Indian government holds back on ‘fake news’ crackdown
The Indian government has withdrawn the announcement of new rules which would strip journalists who disseminate “fake news” of their accreditation, after critics called the proposed law an attack on press freedom.
“The prime minister has directed that the press statement regarding fake news be withdrawn and the matter be addressed in the Press Council of India,” a senior official in Narendra Modi's government told Reuters. No reason was given, and it remains unclear whether the proposal will be scrapped or amended and possibly given the go-ahead after consultations in the Press Council.
The backtrack comes just one day after the Information and Broadcasting Ministry announced that India would be penalizing journalists for publishing “fake news.” Critics immediately called the proposal an attack on the freedom of speech.
The ministry said on Monday that journalists who were found guilty of writing or broadcasting untruthful news reports would have their government accreditation withdrawn, citing a growth in complaints about “fake news.” Such accreditation is mandatory for journalists in order to visit ministries or attend press conferences and seminars organized by government departments.
It said that accreditation could be withdrawn temporarily or permanently, depending on the violation. The ministry said that complaints about fake news in print would be referred to the Press Council of India, with suspected television violations going to the National Broadcasters Association.
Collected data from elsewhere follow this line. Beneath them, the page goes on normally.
-- ==== Sys2Proof/Machine/Lookup.lean ====
section
/-! DEFINITION. LOOKUP and LOOKUP.BATCH (R22 to R24), and the linger expiry (R10). -/

namespace Sys2Proof.Machine

/-- R22: what a lookup of a key gives at this moment. -/
def State.lookup (s : State) (k : Key) : Option LookupAnswer := (s.table.find k).map s.answerOf

/-- R22: a LOOKUP taken. -/
def takeLookup (ring : ReqRing) (tag : Word) (k : Key) (s : State) : State :=
  match s.lookup k with
  | some a => answer ring tag .lookup .ok (.lookup a) s
  | none => answer ring tag .lookup .notTracked .plain s

/-- R23: a LOOKUP.BATCH taken: its key table read is issued. -/
def takeBatch (ring : ReqRing) (q : BatchReq) (s : State) : State :=
  if q.count.toNat < 1 ∨ 64 < q.count.toNat then malformed ring q.tag ReqKind.lookupBatch.code .count s
  else
    let id := s.reqs.nextId
    addRead (.keys id) q.keyTable (16 * q.count.toNat)
      (s.withReqs { s.reqs with nextId := id + 1, batches := s.reqs.batches ++ [{ id := id, ring := ring, req := q, keys := [], done := 0 }] })

/-- R23: the key at a position is looked up and the write of its result issued. -/
def batchLookup (b : Batch) (s : State) : State :=
  match b.keys[b.done]? with
  | some k => addWrite (.result b.id) (b.req.resultTable + BitVec.ofNat 64 (32 * b.done)) (resultBytes (s.lookup k)) s
  | none => s

/-- A batch in progress by its number. -/
def State.batch (s : State) (id : Nat) : Option Batch := s.reqs.batches.find? fun b => b.id == id

/-- A batch in progress changed. -/
def modBatch (b : Batch) (s : State) : State := s.withReqs { s.reqs with batches := s.reqs.batches.map fun c => if c.id == b.id then b else c }

/-- A batch completes with a result count and a failed address (R23, R24). -/
def endBatch (b : Batch) (status : Status) (count : Nat) (addr : Addr) (s : State) : State :=
  answer b.ring b.req.tag .lookupBatch status (.memory count addr) (s.withReqs { s.reqs with batches := s.reqs.batches.filter fun c => c.id != b.id })

/-- The outcome of a batch's operation reaches the batch, the part being RUNNING. -/
def onBatch (use : OpUse) (p : Op → Bool) (request : Nat) (work : Batch → Op → State → State) (s : State) : State :=
  match s.hme.find use p, s.batch request with
  | some o, some b => if s.running then work b o (dropOp o.id s) else s
  | _, _ => s

/-- LOOKUP (R22). -/
def execLookup (ring : ReqRing) (tag : Word) (key : Key) (s : State) : Host.Outcome State Fault Refusal := .next (taking ring (takeLookup ring tag key) s)

/-- LOOKUP_BATCH (R23). -/
def execLookupBatch (ring : ReqRing) (req : BatchReq) (s : State) : Host.Outcome State Fault Refusal := .next (taking ring (takeBatch ring req) s)

/-- KEY_TABLE_READ_DONE (R23): the first key is looked up. -/
def execKeyTableReadDone (request : Nat) (s : State) : Host.Outcome State Fault Refusal :=
  .next (onBatch (.keys request) Op.succeeded request (fun b o t =>
    let b' := { b with keys := keysOf b.req.count.toNat o.data }
    batchLookup b' (modBatch b' t)) s)

/-- KEY_TABLE_READ_FAIL (R24). -/
def execKeyTableReadFail (request : Nat) (s : State) : Host.Outcome State Fault Refusal :=
  .next (onBatch (.keys request) Op.failed request (fun b o => endBatch b .hostMemoryError 0 o.failedAt) s)

/-- RESULT_WRITE_DONE (R23): the next key is looked up, or the batch completes after its last result. -/
def execResultWriteDone (request : Nat) (s : State) : Host.Outcome State Fault Refusal :=
  .next (onBatch (.result request) Op.succeeded request (fun b _ t =>
    let b' := { b with done := b.done + 1 }
    if b'.done < b.req.count.toNat then batchLookup b' (modBatch b' t) else endBatch b .ok b'.done 0 t) s)

/-- RESULT_WRITE_FAIL (R24). -/
def execResultWriteFail (request : Nat) (s : State) : Host.Outcome State Fault Refusal :=
  .next (onBatch (.result request) Op.failed request (fun b o => endBatch b .hostMemoryError b.done o.failedAt) s)

/-- LINGER_EXPIRY (R10): the record of the key is due and is retired if R11 allows it. -/
def execLingerExpiry (key : Key) (s : State) : Host.Outcome State Fault Refusal := .next (if s.running then pressureCheck (retireIfDue key s) else s)

end Sys2Proof.Machine
end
The ministry’s statement did not address digital media. However, India's information and broadcasting minister, Smriti Irani, previously said the government would try to develop a framework for that form of journalism as well.
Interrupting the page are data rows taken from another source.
-- ==== Sys2Proof/Machine/Requests.lean ====
section
/-! DEFINITION. REQUEST_TAKE: the claim that takes a fetched entry and hands its request to its block (R182, R183). -/

namespace Sys2Proof.Machine

/-- R183: the request of a known kind is handed to its block. -/
def route (ring : ReqRing) (kind : ReqKind) (e : List Byte) (s : State) : State :=
  let tag := entryTag e
  match kind with
  | .publish => takePublish ring (publishEntry e) s
  | .delete => takeDelete ring (deleteEntry e) s
  | .lookup => takeLookup ring tag (entryKey e) s
  | .lookupBatch => takeBatch ring (batchEntry e) s
  | .accept => takeAccept ring (acceptEntry e) s
  | .decline => takeDecline ring tag (entryKey e) (entryVersion e) (byteAt e 32) s
  | .commit => takeVerdict .commit true ring tag (entryKey e) (entryVersion e) s
  | .reject => takeVerdict .reject false ring tag (entryKey e) (entryVersion e) s
  | .abandon => takeAbandon ring tag (entryKey e) (byteAt e 32) s
  | .retry => takeRetry ring tag (entryKey e) (byteAt e 32) s
  | .settingsGet => takeSettingsGet ring tag (byteAt e 8) s
  | .regionGet => takeRegionGet ring tag (byteAt e 8) s
  | .settingsSet => takeSettingsSet ring tag (BitVec.ofNat 16 (leAt e 2 2)) (settingsEntry e) s
  | .regionSet => takeRegionSet ring (regionSetEntry e) s
  | .bucketLoad => takeBucketLoad ring (bucketLoadEntry e) s
  | .bucketDeny => takeBucketDeny ring tag (byteAt e 20) (entryBucket e) s
  | .bucketFlush => takeBucketFlush ring tag (byteAt e 24) (byteAt e 20) (entryBucket e) s
  | .defer => takeDefer ring tag (byteAt e 8) s

/-- R183: a taken entry: MALFORMED for an unknown kind, else its request. -/
def takeEntry (ring : ReqRing) (e : List Byte) (s : State) : State :=
  match ReqKind.ofCode (byteAt e 0) with
  | some kind => route ring kind e s
  | none => malformed ring (entryTag e) (byteAt e 0) .kind s

/-- R182: the consumer index advances by one. -/
def advanceConsumer (ring : ReqRing) (s : State) : State := modRing (ringName ring) (fun r => { r with cons := (r.cons + 1) % r.size.toNat }) s

/-- R182: the take of a fetched entry, or its drop when the conditions no longer hold. -/
def takeFetched (ring : ReqRing) (e : List Byte) (s : State) : State :=
  if s.takeOk ring && 0 < (s.rings.get (ringName ring)).available then takeEntry ring e (advanceConsumer ring (reserve s)) else s

/-- REQUEST_TAKE (R182): the fetch of the ring has completed. -/
def execRequestTake (ring : ReqRing) (s : State) : Host.Outcome State Fault Refusal :=
  .next (match s.fetchOp ring Op.succeeded with
    | some o => if s.running then takeFetched ring o.data (dropOp o.id s) else s
    | none => s)

end Sys2Proof.Machine
end

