-- ==== Sys2Proof/Machine/Startup.lean ====
section
/-! DEFINITION. Start-up and the resets (R179, R180, R194, R195), with the values every block takes at a reset. -/

namespace Sys2Proof.Machine

/-- R155: the entry of a region index once the image is accepted. -/
def regionEntryOf (im : Image) (x : Region) : RegionEntry :=
  if x.val < im.n.toNat then
    let st : RegionState := if x.val = im.own.toNat then .own else .dark
    let p := vget im.pace x
    { station := vget im.stations x, state := st, heard := false, miss := 0, backoff := none, held := none, mode := p.mode,
      sendWindow := p.sendWindow.toNat, quietWindow := p.quietWindow.toNat, run := p.run, phase := .a, remaining := p.sendWindow.toNat * 1000,
      windowEnd := false, lastReported := st, unreported := 0, owed := false }
  else .absent

/-- R155: the Region Table of an image, the probe timer not running. -/
def regionsOf (im : Image) : RegionUnit := { entry := Vector.ofFn (regionEntryOf im), probe := none }

/-- R179, R198: a cold reset. The clock, the carrier (R168), the serial numbers and the two output views are not the part's to reset (log entries 6, 11, 28). -/
def coldReset (s : State) : State :=
  { State.reset with
    now := s.now,
    irq := { Irq.reset with sent := s.irq.sent, causeRead := s.irq.causeRead },
    reqs := { Requests.reset with nextId := s.reqs.nextId, nextLoad := s.reqs.nextLoad },
    wan := { Wan.reset with carrier := s.wan.carrier, frames := s.wan.frames },
    hme := { Hme.reset with nextOp := s.hme.nextOp },
    pending := s.pending }

/-- R179: the image is checked; the part enters LOAD_FAILED with its fault, or accepts the image and enters READY. -/
def loadImage (flash : Option (List Byte)) (s : State) : State :=
  match checkImage flash with
  | .error (why, detail) => s.withStart { s.start with state := .loadFailed, loadFault := some why, loadDetail := detail }
  | .ok im =>
    ((s.withStart { s.start with state := .ready, image := some im }).withSettings im.settings).withRegions (regionsOf im)

/-- R180: the first ring that fails its size or base check, in the order Data, Management, Completion. -/
def Rings.startFault (r : Rings) : Option (RingName × RingReason) :=
  [RingName.data, .management, .completion].findSome? fun n => (ringFaultOf n (r.get n)).map fun why => (n, why)

/-- R180: an ACTIVE ring with its indexes at 0, and no fault reason (log entry 34). -/
def Ring.started (r : Ring) : Ring := { r with state := .active, reason := none, prod := 0, cons := 0 }

/-- R180: RUN. -/
def run (s : State) : State :=
  if s.start.state == .ready then
    match s.rings.startFault with
    | some f =>
      let s' := s.withStart { s.start with startFault := some f }
      if s.ringFaultPending then s' else raise s'
    | none =>
      let s1 := s.withStart { s.start with startFault := none, state := .running }
      let s2 := s1.withRings { data := s.rings.data.started, mgmt := s.rings.mgmt.started, comp := s.rings.comp.started, writePos := 0, writePhase := true }
      s2.withRegions { s2.regions with probe := some (s.now + s.settingTime 6) }
  else s

/-- R177: an operation in the event in which the part enters RESETTING. -/
def Op.resetting (o : Op) : Op := { o with bursts := o.bursts.map dropUnissued }

/-- R194: the part enters RESETTING from READY or RUNNING. -/
def enterResetting (s : State) : State :=
  if s.start.state == .ready || s.start.state == .running then
    let s1 := s.withStart { s.start with state := .resetting }
    let s2 := s1.withIrq { s.irq with timer := none }
    let s3 := s2.withHme { s.hme with ops := (s.hme.ops.filter fun o => !o.untouched).map Op.resetting }
    let s4 := s3.withWan { s.wan with queue := [], holder := none }
    s4.withRings { s.rings with data := { s.rings.data with restart := false }, mgmt := { s.rings.mgmt with restart := false },
                                comp := { s.rings.comp with restart := false } }
  else s

/-- R201: a control write; with both positions set it is FUNCTION_RESET alone, and a position written 0 has no effect. -/
def controlWrite (word : Word) (s : State) : State := if word.getLsbD 1 then enterResetting s else if word.getLsbD 0 then run s else s

/-- R195 with R25, R42, R83, R109, R136, R155, R168, R177: every block takes its function reset values and the part returns to READY.
The vector mask stays, and a message it holds is dropped with the causes (log entry 12). -/
def functionResetValues (s : State) : State :=
  { State.reset with
    now := s.now,
    start := { s.start with state := .ready, startFault := none },
    settings := (s.start.image.map (·.settings)).getD s.settings,
    irq := { Irq.reset with masked := s.irq.masked, sent := s.irq.sent, causeRead := s.irq.causeRead },
    reqs := { Requests.reset with nextId := s.reqs.nextId, nextLoad := s.reqs.nextLoad },
    regions := (s.start.image.map regionsOf).getD .reset,
    wan := { Wan.reset with carrier := s.wan.carrier, tx := s.wan.tx, frames := s.wan.frames },
    hme := { Hme.reset with nextOp := s.hme.nextOp },
    pending := s.pending }

/-- COLD_RESET (R179). -/
def execColdReset (s : State) : Host.Outcome State Fault Refusal := .next (coldReset s)

/-- IMAGE_LOAD (R179), in LOADING. -/
def execImageLoad (flash : Option (List Byte)) (s : State) : Host.Outcome State Fault Refusal :=
  .next (if s.start.state == .loading then loadImage flash s else s)

/-- RUN (R180). -/
def execRun (word : Word) (s : State) : Host.Outcome State Fault Refusal := .next (controlWrite word s)

/-- FUNCTION_RESET (R194). -/
def execFunctionReset (word : Word) (s : State) : Host.Outcome State Fault Refusal := .next (controlWrite word s)

/-- PCIE_FUNCTION_RESET (R194). -/
def execPcieFunctionReset (s : State) : Host.Outcome State Fault Refusal := .next (enterResetting s)

/-- DRAIN_END (R195), in RESETTING once no burst is outstanding. -/
def execDrainEnd (s : State) : Host.Outcome State Fault Refusal :=
  .next (if s.start.state == .resetting && s.hme.drained then functionResetValues s else s)

end Sys2Proof.Machine
end

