-- ==== Sys2Proof/Machine/Core.lean ====
section
/-! DEFINITION. The machine as the host runs it. -/

def Sys2Proof.core : Host.Core :=
  { State := Sys2Proof.Machine.State, Fault := Sys2Proof.Machine.Fault, Refusal := Sys2Proof.Machine.Refusal, step := Sys2Proof.Machine.step,
    reset := Sys2Proof.Machine.State.reset }
end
Journalists and opposition parties criticized the move as an effort by Prime Minister Modi’s government to control the press ahead of a general election, due to take place by next year.
Opposition Congress party leader Ahmed Patel took to Twitter to question the move. “What is [the] guarantee that these guidelines will check fake news or is it an attempt to prevent genuine reporters from reporting news uncomfortable to the establishment?” he asked.
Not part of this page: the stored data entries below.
-- ==== Sys2Proof/Safety.lean ====
section
/-! DEFINITION. The vocabulary of the statements: what a command may touch, how a completion and a notice are seen in the Backlog, how a transfer ends, which commands need which condition, and the invariants of the machine. -/

namespace Sys2Proof.Machine

/-! ## Frames: what a command leaves as it was -/

/-- The blocks of the state, one for each field of `State`. -/
inductive Block where
  | clock
  | startUp
  | settings
  | rings
  | backlog
  | irq
  | requests
  | cache
  | table
  | lists
  | contexts
  | staging
  | regions
  | port
  | engine
  | queue
  deriving DecidableEq, Repr

/-- The block holds in `t` what it holds in `s`. -/
def Block.same (s t : State) : Block → Prop
  | .clock => t.now = s.now
  | .startUp => t.start = s.start
  | .settings => t.settings = s.settings
  | .rings => t.rings = s.rings
  | .backlog => t.backlog = s.backlog
  | .irq => t.irq = s.irq
  | .requests => t.reqs = s.reqs
  | .cache => t.bmc = s.bmc
  | .table => t.table = s.table
  | .lists => t.sched = s.sched
  | .contexts => t.pool = s.pool
  | .staging => t.inbound = s.inbound
  | .regions => t.regions = s.regions
  | .port => t.wan = s.wan
  | .engine => t.hme = s.hme
  | .queue => t.pending = s.pending

/-- Every block but the named ones is as it was. -/
def KeepsAllBut (touched : List Block) (s t : State) : Prop := ∀ b : Block, b ∉ touched → b.same s t

/-- Every record but that of the key is as it was. -/
def OtherRecords (k : Key) (s t : State) : Prop := ∀ q, q ≠ k → t.table.find q = s.table.find q

/-- Every context but one is as it was. -/
def OtherContexts (c : CtxNo) (s t : State) : Prop := ∀ d, d ≠ c → t.ctx d = s.ctx d

/-- Every region's entry but one is as it was. -/
def OtherRegions (x : Region) (s t : State) : Prop := ∀ y, y ≠ x → t.region y = s.region y

/-- The Work Queue and Confirm List of every region but one are as they were. -/
def OtherLists (x : Region) (s t : State) : Prop :=
  ∀ y, y ≠ x → vget t.sched.work y = vget s.sched.work y ∧ vget t.sched.confirm y = vget s.sched.confirm y

/-- Every ring's group but one is as it was, and so are the write position and phase. -/
def OtherRings (name : RingName) (s t : State) : Prop :=
  (∀ other, other ≠ name → t.rings.get other = s.rings.get other) ∧ t.rings.writePos = s.rings.writePos ∧ t.rings.writePhase = s.rings.writePhase

/-! ## Completions and notices as the Backlog shows them -/

/-- Entries as they stand in the Backlog before they are handed on (R186). -/
def waitingEntries (bodies : List EntryBody) : List BacklogEntry := bodies.map fun b => { body := b, write := .waiting }

/-- The state with one completion at the Backlog's tail and its reservation become that entry, for a request taken and completed in one claim (R185):
the reservation added at the take is the one the completion uses, so the count stands. -/
def State.answered (s : State) (ring : ReqRing) (tag : Word) (kind : Nat) (status : Status) (body : CompBody) : State :=
  let entry : EntryBody := .completion { ring := ring, tag := tag, kind := BitVec.ofNat 8 kind, status := status, body := body }
  s.withBacklog { s.backlog with entries := s.backlog.entries ++ waitingEntries [entry] }

/-- The completion stands at the tail of `t`'s Backlog, after the entries `s` held and those the claim itself placed before it (R58). -/
def CompletedLast (ring : ReqRing) (tag : Word) (kind : Nat) (status : Status) (body : CompBody) (s t : State) : Prop :=
  ∃ between, t.backlog.entries = s.backlog.entries ++ between ++
    waitingEntries [.completion { ring := ring, tag := tag, kind := BitVec.ofNat 8 kind, status := status, body := body }]

/-- The completion of a request in flight is the only change of the Backlog: it takes the tail and its reservation is gone (R185). -/
def Completed (ring : ReqRing) (tag : Word) (kind : Nat) (status : Status) (body : CompBody) (s t : State) : Prop :=
  t.backlog = { s.backlog with
    entries := s.backlog.entries ++
      waitingEntries [.completion { ring := ring, tag := tag, kind := BitVec.ofNat 8 kind, status := status, body := body }],
    reservations := s.backlog.reservations - 1 }

/-- A request in flight completes as the first of the entries that the claim adds. -/
def CompletedFirst (ring : ReqRing) (tag : Word) (kind : Nat) (status : Status) (body : CompBody) (s t : State) : Prop :=
  ∃ more, t.backlog.entries = s.backlog.entries ++
    waitingEntries [.completion { ring := ring, tag := tag, kind := BitVec.ofNat 8 kind, status := status, body := body }] ++ more

/-- R20, R21: the pressure state, the last reported one and the owed pressure flag are as they were. -/
def PressureKept (s t : State) : Prop :=
  t.table.rising = s.table.rising ∧ t.table.lastReported = s.table.lastReported ∧ t.backlog.owedPressure = s.backlog.owedPressure

/-- The Linger List and the pressure state are as they were. -/
def TableRestKept (s t : State) : Prop := t.table.linger = s.table.linger ∧ PressureKept s t

/-- R20: the pressure state after the record count was compared with the mark. -/
def pressureAfter (rising : Bool) (mark count : Nat) : Bool := if rising = true then decide (mark - 8192 ≤ count) else decide (mark ≤ count)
I appreciate the attempt to control fake news but few questions for my understanding:1.What is guarantee that these rules will not be misused to harass honest reporters?2.Who is going to decide what constitutes fake news ? 1/2— Ahmed Patel (@ahmedpatel) April 2, 2018
The president of the Press Club of India, Gautam Lahiri, called the proposed rules an “attack on the freedom of the press” and a “draconian order” that could be “misused against genuine journalists,” Reuters reported.
Although India is widely known as the world’s largest democracy, the most recent World Press Freedom Index, issued by Reporters Without Borders, ranked the country 136 out of 180, three spots lower than the previous year.
In a sign of disdain for mainstream media, Narendra Modi, who is an active Twitter user and makes a monthly address to the country, has been asking his compatriots to follow the latest news and updates through his mobile app. The controversy also comes as cabinet ministers have been pushing the website www.thetruepicture.in, which says its mission is to “bust” fake news reports. It said it has found that "sections of the media have a tendency" to cast the government in a “bad light.”
India’s press crackdown announcement came shortly after Malaysia made distributing fake news illegal, approving a law that imposes a US$123,000 fine and six years in jail for anyone found guilty. Critics have lashed out at that law, accusing the government of aiming to use it to stifle government opposition ahead of the August general election.
The term “fake news” has become a favorite of politicians around the world, including US President Donald Trump, who on numerous occasions has accused American mainstream media outlets, including CNN and The New York Times, of transmitting false information.